Problem details
Pull every line that includes the word "intro" out of the data below and copy it.

Records

********************

/-- `saturations` changes no field but brake, doors, faults, speed, line. -/
@[simp] theorem State.saturations_frame (hits : Nat) :
    (s.saturations hits).pending = s.pending ∧ (s.saturations hits).clock = s.clock
    ∧ (s.saturations hits).freeCount = s.freeCount ∧ (s.saturations hits).pins = s.pins
    ∧ (s.saturations hits).rack = s.rack ∧ (s.saturations hits).engagement = s.engagement
    ∧ (s.saturations hits).peers = s.peers ∧ (s.saturations hits).radio = s.radio
    ∧ (s.saturations hits).restrictions = s.restrictions ∧ (s.saturations hits).station = s.station
    ∧ (s.saturations hits).store = s.store := by
  unfold State.saturations
  split <;> simp

/-- `setPeer` changes no field but peers. -/
@[simp] theorem State.setPeer_frame (i : Fin 8) (e : PeerEntry) :
    (s.setPeer i e).pending = s.pending ∧ (s.setPeer i e).clock = s.clock
    ∧ (s.setPeer i e).freeCount = s.freeCount ∧ (s.setPeer i e).pins = s.pins ∧ (s.setPeer i e).rack = s.rack
    ∧ (s.setPeer i e).engagement = s.engagement ∧ (s.setPeer i e).line = s.line
    ∧ (s.setPeer i e).speed = s.speed ∧ (s.setPeer i e).brake = s.brake ∧ (s.setPeer i e).doors = s.doors
    ∧ (s.setPeer i e).radio = s.radio ∧ (s.setPeer i e).restrictions = s.restrictions
    ∧ (s.setPeer i e).faults = s.faults ∧ (s.setPeer i e).station = s.station ∧ (s.setPeer i e).store = s.store := by
  simp [State.setPeer]

/-- `reformValley` changes no field but radio, speed. -/
@[simp] theorem State.reformValley_frame :
    (s.reformValley).pending = s.pending ∧ (s.reformValley).clock = s.clock
    ∧ (s.reformValley).freeCount = s.freeCount ∧ (s.reformValley).pins = s.pins ∧ (s.reformValley).rack = s.rack
    ∧ (s.reformValley).engagement = s.engagement ∧ (s.reformValley).line = s.line
    ∧ (s.reformValley).peers = s.peers ∧ (s.reformValley).brake = s.brake ∧ (s.reformValley).doors = s.doors
    ∧ (s.reformValley).restrictions = s.restrictions ∧ (s.reformValley).faults = s.faults
    ∧ (s.reformValley).station = s.station ∧ (s.reformValley).store = s.store := by
  simp [State.reformValley, State.ite_frame]

/-- `reformCabConflict` changes no field but brake, doors, faults, speed, line. -/
@[simp] theorem State.reformCabConflict_frame :
    (s.reformCabConflict).pending = s.pending ∧ (s.reformCabConflict).clock = s.clock
    ∧ (s.reformCabConflict).freeCount = s.freeCount ∧ (s.reformCabConflict).pins = s.pins
    ∧ (s.reformCabConflict).rack = s.rack ∧ (s.reformCabConflict).engagement = s.engagement
    ∧ (s.reformCabConflict).peers = s.peers ∧ (s.reformCabConflict).radio = s.radio
    ∧ (s.reformCabConflict).restrictions = s.restrictions ∧ (s.reformCabConflict).station = s.station
    ∧ (s.reformCabConflict).store = s.store := by
  simp [State.reformCabConflict, State.ite_frame]

/-- `reformPeerLost` changes no field but doors, faults. -/
@[simp] theorem State.reformPeerLost_frame :
    (s.reformPeerLost).pending = s.pending ∧ (s.reformPeerLost).clock = s.clock
    ∧ (s.reformPeerLost).freeCount = s.freeCount ∧ (s.reformPeerLost).pins = s.pins
    ∧ (s.reformPeerLost).rack = s.rack ∧ (s.reformPeerLost).engagement = s.engagement
    ∧ (s.reformPeerLost).line = s.line ∧ (s.reformPeerLost).peers = s.peers ∧ (s.reformPeerLost).speed = s.speed
    ∧ (s.reformPeerLost).brake = s.brake ∧ (s.reformPeerLost).radio = s.radio
    ∧ (s.reformPeerLost).restrictions = s.restrictions ∧ (s.reformPeerLost).station = s.station
    ∧ (s.reformPeerLost).store = s.store := by
  unfold State.reformPeerLost
  split <;> simp

/-- `peersChanged` changes no field but brake, doors, faults, speed, line, radio. -/
@[simp] theorem State.peersChanged_frame :
    (s.peersChanged).pending = s.pending ∧ (s.peersChanged).clock = s.clock
    ∧ (s.peersChanged).freeCount = s.freeCount ∧ (s.peersChanged).pins = s.pins ∧ (s.peersChanged).rack = s.rack
    ∧ (s.peersChanged).engagement = s.engagement ∧ (s.peersChanged).peers = s.peers
    ∧ (s.peersChanged).restrictions = s.restrictions ∧ (s.peersChanged).station = s.station
    ∧ (s.peersChanged).store = s.store := by
  simp [State.peersChanged]

/-- `evaluateRestrictions` changes no field but restrictions, speed. -/
@[simp] theorem State.evaluateRestrictions_frame :
    (s.evaluateRestrictions).pending = s.pending ∧ (s.evaluateRestrictions).clock = s.clock
    ∧ (s.evaluateRestrictions).freeCount = s.freeCount ∧ (s.evaluateRestrictions).pins = s.pins
    ∧ (s.evaluateRestrictions).rack = s.rack ∧ (s.evaluateRestrictions).engagement = s.engagement
    ∧ (s.evaluateRestrictions).line = s.line ∧ (s.evaluateRestrictions).peers = s.peers
    ∧ (s.evaluateRestrictions).brake = s.brake ∧ (s.evaluateRestrictions).doors = s.doors
    ∧ (s.evaluateRestrictions).radio = s.radio ∧ (s.evaluateRestrictions).faults = s.faults
    ∧ (s.evaluateRestrictions).station = s.station ∧ (s.evaluateRestrictions).store = s.store := by
  have h : ∀ (xs : List Nat) (t : State), (xs.foldl (fun u limit => u.lowerLimit limit) t).pending = t.pending
        ∧ (xs.foldl (fun u limit => u.lowerLimit limit) t).clock = t.clock
        ∧ (xs.foldl (fun u limit => u.lowerLimit limit) t).freeCount = t.freeCount
        ∧ (xs.foldl (fun u limit => u.lowerLimit limit) t).pins = t.pins
        ∧ (xs.foldl (fun u limit => u.lowerLimit limit) t).rack = t.rack
        ∧ (xs.foldl (fun u limit => u.lowerLimit limit) t).engagement = t.engagement
        ∧ (xs.foldl (fun u limit => u.lowerLimit limit) t).line = t.line
        ∧ (xs.foldl (fun u limit => u.lowerLimit limit) t).peers = t.peers
        ∧ (xs.foldl (fun u limit => u.lowerLimit limit) t).brake = t.brake
        ∧ (xs.foldl (fun u limit => u.lowerLimit limit) t).doors = t.doors
        ∧ (xs.foldl (fun u limit => u.lowerLimit limit) t).radio = t.radio
        ∧ (xs.foldl (fun u limit => u.lowerLimit limit) t).restrictions = t.restrictions
        ∧ (xs.foldl (fun u limit => u.lowerLimit limit) t).faults = t.faults
        ∧ (xs.foldl (fun u limit => u.lowerLimit limit) t).station = t.station
        ∧ (xs.foldl (fun u limit => u.lowerLimit limit) t).store = t.store := by
    intro xs
    induction xs with
    | nil => intro t; simp
    | cons x xs ih => intro t; simp [ih]
  simp [State.evaluateRestrictions, h]

/-- `afterMove` changes no field but restrictions, speed, doors, faults. -/
@[simp] theorem State.afterMove_frame (before : State) :
    (s.afterMove before).pending = s.pending ∧ (s.afterMove before).clock = s.clock
    ∧ (s.afterMove before).freeCount = s.freeCount ∧ (s.afterMove before).pins = s.pins
    ∧ (s.afterMove before).rack = s.rack ∧ (s.afterMove before).engagement = s.engagement
    ∧ (s.afterMove before).line = s.line ∧ (s.afterMove before).peers = s.peers
    ∧ (s.afterMove before).brake = s.brake ∧ (s.afterMove before).radio = s.radio
    ∧ (s.afterMove before).station = s.station ∧ (s.afterMove before).store = s.store := by
  simp [State.afterMove, State.ite_frame]

/-- `writeStraps` writes the strap copy and the check, and leaves the validity mark and the items. -/
@[simp] theorem Store.writeStraps_fields (straps : Straps) (v : Store) :
    (v.writeStraps straps).straps = straps ∧ (v.writeStraps straps).valid = v.valid
    ∧ (v.writeStraps straps).check = storeCheck straps v.items ∧ (v.writeStraps straps).items = v.items :=
  ⟨rfl, rfl, rfl, rfl⟩

/-- `keepStore` changes no field but store. -/
@[simp] theorem State.keepStore_frame :
    (s.keepStore).pending = s.pending ∧ (s.keepStore).clock = s.clock ∧ (s.keepStore).freeCount = s.freeCount
    ∧ (s.keepStore).pins = s.pins ∧ (s.keepStore).rack = s.rack ∧ (s.keepStore).engagement = s.engagement
    ∧ (s.keepStore).line = s.line ∧ (s.keepStore).peers = s.peers ∧ (s.keepStore).speed = s.speed
    ∧ (s.keepStore).brake = s.brake ∧ (s.keepStore).doors = s.doors ∧ (s.keepStore).radio = s.radio
    ∧ (s.keepStore).restrictions = s.restrictions ∧ (s.keepStore).faults = s.faults
    ∧ (s.keepStore).station = s.station := by
  unfold State.keepStore
  split <;> simp

/-- `atMoment` changes no field but clock, pins. -/
@[simp] theorem State.atMoment_frame (m : Moment) :
    (s.atMoment m).pending = s.pending ∧ (s.atMoment m).freeCount = s.freeCount ∧ (s.atMoment m).rack = s.rack
    ∧ (s.atMoment m).engagement = s.engagement ∧ (s.atMoment m).line = s.line ∧ (s.atMoment m).peers = s.peers
    ∧ (s.atMoment m).speed = s.speed ∧ (s.atMoment m).brake = s.brake ∧ (s.atMoment m).doors = s.doors
    ∧ (s.atMoment m).radio = s.radio ∧ (s.atMoment m).restrictions = s.restrictions
    ∧ (s.atMoment m).faults = s.faults ∧ (s.atMoment m).station = s.station ∧ (s.atMoment m).store = s.store := by
  simp [State.atMoment]

/-- `enterProving` changes no field but station, brake. -/
@[simp] theorem State.enterProving_frame :
    (s.enterProving).pending = s.pending ∧ (s.enterProving).clock = s.clock
    ∧ (s.enterProving).freeCount = s.freeCount ∧ (s.enterProving).pins = s.pins ∧ (s.enterProving).rack = s.rack
    ∧ (s.enterProving).engagement = s.engagement ∧ (s.enterProving).line = s.line
    ∧ (s.enterProving).peers = s.peers ∧ (s.enterProving).speed = s.speed ∧ (s.enterProving).doors = s.doors
    ∧ (s.enterProving).radio = s.radio ∧ (s.enterProving).restrictions = s.restrictions
    ∧ (s.enterProving).faults = s.faults ∧ (s.enterProving).store = s.store := by
  simp [State.enterProving]

/-- `consistComplete` changes no field but station, brake. -/
@[simp] theorem State.consistComplete_frame :
    (s.consistComplete).pending = s.pending ∧ (s.consistComplete).clock = s.clock
    ∧ (s.consistComplete).freeCount = s.freeCount ∧ (s.consistComplete).pins = s.pins
    ∧ (s.consistComplete).rack = s.rack ∧ (s.consistComplete).engagement = s.engagement
    ∧ (s.consistComplete).line = s.line ∧ (s.consistComplete).peers = s.peers
    ∧ (s.consistComplete).speed = s.speed ∧ (s.consistComplete).doors = s.doors
    ∧ (s.consistComplete).radio = s.radio ∧ (s.consistComplete).restrictions = s.restrictions
    ∧ (s.consistComplete).faults = s.faults ∧ (s.consistComplete).store = s.store := by
  unfold State.consistComplete
  split <;> simp

/-- `beginStop` changes no field but brake, doors, faults, speed, line, station, store. -/
@[simp] theorem State.beginStop_frame :
    (s.beginStop).pending = s.pending ∧ (s.beginStop).clock = s.clock ∧ (s.beginStop).freeCount = s.freeCount
    ∧ (s.beginStop).pins = s.pins ∧ (s.beginStop).rack = s.rack ∧ (s.beginStop).engagement = s.engagement
    ∧ (s.beginStop).peers = s.peers ∧ (s.beginStop).radio = s.radio
    ∧ (s.beginStop).restrictions = s.restrictions := by
  simp [State.beginStop]

/-- `rejoinDone` changes no field but brake, doors, faults, speed, line, station, store. -/
@[simp] theorem State.rejoinDone_frame :
    (s.rejoinDone).pending = s.pending ∧ (s.rejoinDone).clock = s.clock ∧ (s.rejoinDone).freeCount = s.freeCount
    ∧ (s.rejoinDone).pins = s.pins ∧ (s.rejoinDone).rack = s.rack ∧ (s.rejoinDone).engagement = s.engagement
    ∧ (s.rejoinDone).peers = s.peers ∧ (s.rejoinDone).radio = s.radio
    ∧ (s.rejoinDone).restrictions = s.restrictions := by
  simp [State.rejoinDone, State.ite_frame]

end Sys2Proof.Machine
end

********************

Answer space
    intro xs
    | nil => intro t; simp
    | cons x xs ih => intro t; simp [ih]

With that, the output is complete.